Activity:
What is the number of lines in these records that hold the word "smad"? Reply with that number alone.

────

theorem smovi (c : Ctl) (d : Nat) (i : Int) : Statement (.smovi c d i) := by
  intro f hw hf
  obtain rfl : Fields.ofImm c 0x061 d 0 (toBits 22 i) = f := Option.some.inj hf
  clear hf
  obtain ⟨hc, hw⟩ := ctlFits_of hw
  simp only [List.all_cons, List.all_nil, Bool.and_true, Bool.and_eq_true, decide_eq_true_eq, WF.s, WF.simm] at hw
  have hi : (toBits 22 i) < 2 ^ 22 := by exact toBits_lt 22 i
  have hf : (Fields.ofImm c 0x061 d 0 (toBits 22 i)).Fits := Fields.fits_ofImm hc (by omega) (by omega) (by omega) hi
  refine ⟨hf, ?_⟩
  show some (Instr.smovi _ _ _) = _
  rw [Option.some.injEq, Instr.smovi.injEq]
  exact ⟨Fields.ctl_ofImm hc .., rfl, (congrArg (ofBits 22) (Fields.imm_ofImm _ _ _ _ hi)).trans (ofBits_toBits (by decide) (by omega))⟩

theorem smovk (c : Ctl) (d : Nat) (n : Nat) (h : Nat) : Statement (.smovk c d n h) := by
  intro f hw hf
  obtain rfl : Fields.ofImm c 0x062 d 0 (n + 65536 * h) = f := Option.some.inj hf
  clear hf
  obtain ⟨hc, hw⟩ := ctlFits_of hw
  simp only [List.all_cons, List.all_nil, Bool.and_true, Bool.and_eq_true, decide_eq_true_eq, WF.s, WF.uimm] at hw
  have hi : (n + 65536 * h) < 2 ^ 22 := by omega
  have hf : (Fields.ofImm c 0x062 d 0 (n + 65536 * h)).Fits := Fields.fits_ofImm hc (by omega) (by omega) (by omega) hi
  refine ⟨hf, ?_⟩
  show some (Instr.smovk _ _ _ _) = _
  rw [Option.some.injEq, Instr.smovk.injEq]
  exact ⟨Fields.ctl_ofImm hc .., rfl, by rw [Fields.imm_ofImm _ _ _ _ hi]; omega, by rw [Fields.imm_ofImm _ _ _ _ hi]; omega⟩

theorem sadd (c : Ctl) (d : Nat) (a : Nat) (b : Nat) : Statement (.sadd c d a b) := by
  intro f hw hf
  obtain rfl : Fields.reg c 0x063 d a b 0 0 0 = f := Option.some.inj hf
  clear hf
  obtain ⟨hc, hw⟩ := ctlFits_of hw
  simp only [List.all_cons, List.all_nil, Bool.and_true, Bool.and_eq_true, decide_eq_true_eq, WF.s] at hw
  have hf : (Fields.reg c 0x063 d a b 0 0 0).Fits := Fields.fits_reg hc (by omega) (by omega) (by omega) (by omega) (by omega) (by omega) (by omega)
  refine ⟨hf, ?_⟩
  show some (Instr.sadd _ _ _ _) = _
  rw [Option.some.injEq, Instr.sadd.injEq]
  exact ⟨Fields.ctl_reg hc .., rfl, rfl, rfl⟩

theorem ssub (c : Ctl) (d : Nat) (a : Nat) (b : Nat) : Statement (.ssub c d a b) := by
  intro f hw hf
  obtain rfl : Fields.reg c 0x064 d a b 0 0 0 = f := Option.some.inj hf
  clear hf
  obtain ⟨hc, hw⟩ := ctlFits_of hw
  simp only [List.all_cons, List.all_nil, Bool.and_true, Bool.and_eq_true, decide_eq_true_eq, WF.s] at hw
  have hf : (Fields.reg c 0x064 d a b 0 0 0).Fits := Fields.fits_reg hc (by omega) (by omega) (by omega) (by omega) (by omega) (by omega) (by omega)
  refine ⟨hf, ?_⟩
  show some (Instr.ssub _ _ _ _) = _
  rw [Option.some.injEq, Instr.ssub.injEq]
  exact ⟨Fields.ctl_reg hc .., rfl, rfl, rfl⟩

theorem smul (c : Ctl) (d : Nat) (a : Nat) (b : Nat) : Statement (.smul c d a b) := by
  intro f hw hf
  obtain rfl : Fields.reg c 0x065 d a b 0 0 0 = f := Option.some.inj hf
  clear hf
  obtain ⟨hc, hw⟩ := ctlFits_of hw
  simp only [List.all_cons, List.all_nil, Bool.and_true, Bool.and_eq_true, decide_eq_true_eq, WF.s] at hw
  have hf : (Fields.reg c 0x065 d a b 0 0 0).Fits := Fields.fits_reg hc (by omega) (by omega) (by omega) (by omega) (by omega) (by omega) (by omega)
  refine ⟨hf, ?_⟩
  show some (Instr.smul _ _ _ _) = _
  rw [Option.some.injEq, Instr.smul.injEq]
  exact ⟨Fields.ctl_reg hc .., rfl, rfl, rfl⟩

theorem smad (c : Ctl) (d : Nat) (a : Nat) (b : Nat) (e : Nat) : Statement (.smad c d a b e) := by
  intro f hw hf
  obtain rfl : Fields.reg c 0x066 d a b e 0 0 = f := Option.some.inj hf
  clear hf
  obtain ⟨hc, hw⟩ := ctlFits_of hw
  simp only [List.all_cons, List.all_nil, Bool.and_true, Bool.and_eq_true, decide_eq_true_eq, WF.s] at hw
  have hf : (Fields.reg c 0x066 d a b e 0 0).Fits := Fields.fits_reg hc (by omega) (by omega) (by omega) (by omega) (by omega) (by omega) (by omega)
  refine ⟨hf, ?_⟩
  show some (Instr.smad _ _ _ _ _) = _
  rw [Option.some.injEq, Instr.smad.injEq]
  exact ⟨Fields.ctl_reg hc .., rfl, rfl, rfl, rfl⟩

theorem sand (c : Ctl) (d : Nat) (a : Nat) (b : Nat) : Statement (.sand c d a b) := by
  intro f hw hf
  obtain rfl : Fields.reg c 0x067 d a b 0 0 0 = f := Option.some.inj hf
  clear hf
  obtain ⟨hc, hw⟩ := ctlFits_of hw
  simp only [List.all_cons, List.all_nil, Bool.and_true, Bool.and_eq_true, decide_eq_true_eq, WF.s] at hw
  have hf : (Fields.reg c 0x067 d a b 0 0 0).Fits := Fields.fits_reg hc (by omega) (by omega) (by omega) (by omega) (by omega) (by omega) (by omega)
  refine ⟨hf, ?_⟩
  show some (Instr.sand _ _ _ _) = _
  rw [Option.some.injEq, Instr.sand.injEq]
  exact ⟨Fields.ctl_reg hc .., rfl, rfl, rfl⟩

theorem sor (c : Ctl) (d : Nat) (a : Nat) (b : Nat) : Statement (.sor c d a b) := by
  intro f hw hf
  obtain rfl : Fields.reg c 0x068 d a b 0 0 0 = f := Option.some.inj hf
  clear hf
  obtain ⟨hc, hw⟩ := ctlFits_of hw
  simp only [List.all_cons, List.all_nil, Bool.and_true, Bool.and_eq_true, decide_eq_true_eq, WF.s] at hw
  have hf : (Fields.reg c 0x068 d a b 0 0 0).Fits := Fields.fits_reg hc (by omega) (by omega) (by omega) (by omega) (by omega) (by omega) (by omega)
  refine ⟨hf, ?_⟩
  show some (Instr.sor _ _ _ _) = _
  rw [Option.some.injEq, Instr.sor.injEq]
  exact ⟨Fields.ctl_reg hc .., rfl, rfl, rfl⟩

theorem sxor (c : Ctl) (d : Nat) (a : Nat) (b : Nat) : Statement (.sxor c d a b) := by
  intro f hw hf
  obtain rfl : Fields.reg c 0x069 d a b 0 0 0 = f := Option.some.inj hf
  clear hf
  obtain ⟨hc, hw⟩ := ctlFits_of hw
  simp only [List.all_cons, List.all_nil, Bool.and_true, Bool.and_eq_true, decide_eq_true_eq, WF.s] at hw
  have hf : (Fields.reg c 0x069 d a b 0 0 0).Fits := Fields.fits_reg hc (by omega) (by omega) (by omega) (by omega) (by omega) (by omega) (by omega)
  refine ⟨hf, ?_⟩
  show some (Instr.sxor _ _ _ _) = _
  rw [Option.some.injEq, Instr.sxor.injEq]
  exact ⟨Fields.ctl_reg hc .., rfl, rfl, rfl⟩

theorem sshl (c : Ctl) (d : Nat) (a : Nat) (b : Nat) : Statement (.sshl c d a b) := by
  intro f hw hf
  obtain rfl : Fields.reg c 0x06A d a b 0 0 0 = f := Option.some.inj hf
  clear hf
  obtain ⟨hc, hw⟩ := ctlFits_of hw
  simp only [List.all_cons, List.all_nil, Bool.and_true, Bool.and_eq_true, decide_eq_true_eq, WF.s] at hw
  have hf : (Fields.reg c 0x06A d a b 0 0 0).Fits := Fields.fits_reg hc (by omega) (by omega) (by omega) (by omega) (by omega) (by omega) (by omega)
  refine ⟨hf, ?_⟩
  show some (Instr.sshl _ _ _ _) = _
  rw [Option.some.injEq, Instr.sshl.injEq]
  exact ⟨Fields.ctl_reg hc .., rfl, rfl, rfl⟩

theorem sshr (c : Ctl) (d : Nat) (a : Nat) (b : Nat) : Statement (.sshr c d a b) := by
  intro f hw hf
  obtain rfl : Fields.reg c 0x06B d a b 0 0 0 = f := Option.some.inj hf
  clear hf
  obtain ⟨hc, hw⟩ := ctlFits_of hw
  simp only [List.all_cons, List.all_nil, Bool.and_true, Bool.and_eq_true, decide_eq_true_eq, WF.s] at hw
  have hf : (Fields.reg c 0x06B d a b 0 0 0).Fits := Fields.fits_reg hc (by omega) (by omega) (by omega) (by omega) (by omega) (by omega) (by omega)
  refine ⟨hf, ?_⟩
  show some (Instr.sshr _ _ _ _) = _
  rw [Option.some.injEq, Instr.sshr.injEq]
  exact ⟨Fields.ctl_reg hc .., rfl, rfl, rfl⟩

theorem ssar (c : Ctl) (d : Nat) (a : Nat) (b : Nat) : Statement (.ssar c d a b) := by
  intro f hw hf
  obtain rfl : Fields.reg c 0x06C d a b 0 0 0 = f := Option.some.inj hf
  clear hf
  obtain ⟨hc, hw⟩ := ctlFits_of hw
  simp only [List.all_cons, List.all_nil, Bool.and_true, Bool.and_eq_true, decide_eq_true_eq, WF.s] at hw
  have hf : (Fields.reg c 0x06C d a b 0 0 0).Fits := Fields.fits_reg hc (by omega) (by omega) (by omega) (by omega) (by omega) (by omega) (by omega)
  refine ⟨hf, ?_⟩
  show some (Instr.ssar _ _ _ _) = _
  rw [Option.some.injEq, Instr.ssar.injEq]
  exact ⟨Fields.ctl_reg hc .., rfl, rfl, rfl⟩

theorem ssetq (c : Ctl) (d : Nat) (a : Nat) (b : Nat) (k : Cmp) (u : Bool) : Statement (.ssetq c d a b k u) := by
  intro f hw hf
  obtain rfl : Fields.reg c 0x06D d a b 0 (k.code + 8 * u.toNat) 0 = f := Option.some.inj hf
  clear hf
  obtain ⟨hc, hw⟩ := ctlFits_of hw
  simp only [List.all_cons, List.all_nil, Bool.and_true, Bool.and_eq_true, decide_eq_true_eq, WF.s, WF.p, WF.md] at hw
  have k0 := k.code_lt
  have k1 := bool_lt u
  have hf : (Fields.reg c 0x06D d a b 0 (k.code + 8 * u.toNat) 0).Fits := Fields.fits_reg hc (by omega) (by omega) (by omega) (by omega) (by omega) (by omega) (by omega)
  refine ⟨hf, ?_⟩
  show some (Instr.ssetq _ _ _ _ _ _) = _
  rw [Option.some.injEq, Instr.ssetq.injEq]
  exact ⟨Fields.ctl_reg hc .., rfl, rfl, rfl, (congrArg Cmp.ofCode (show _ = k.code from by dsimp only [Fields.reg, Fields.mem, Fields.br]; omega)).trans (Cmp.ofCode_code k), (congrArg (fun n => n == 1) (show _ = u.toNat from by dsimp only [Fields.reg, Fields.mem, Fields.br]; omega)).trans (bool_beq_one u)⟩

────

Response:
3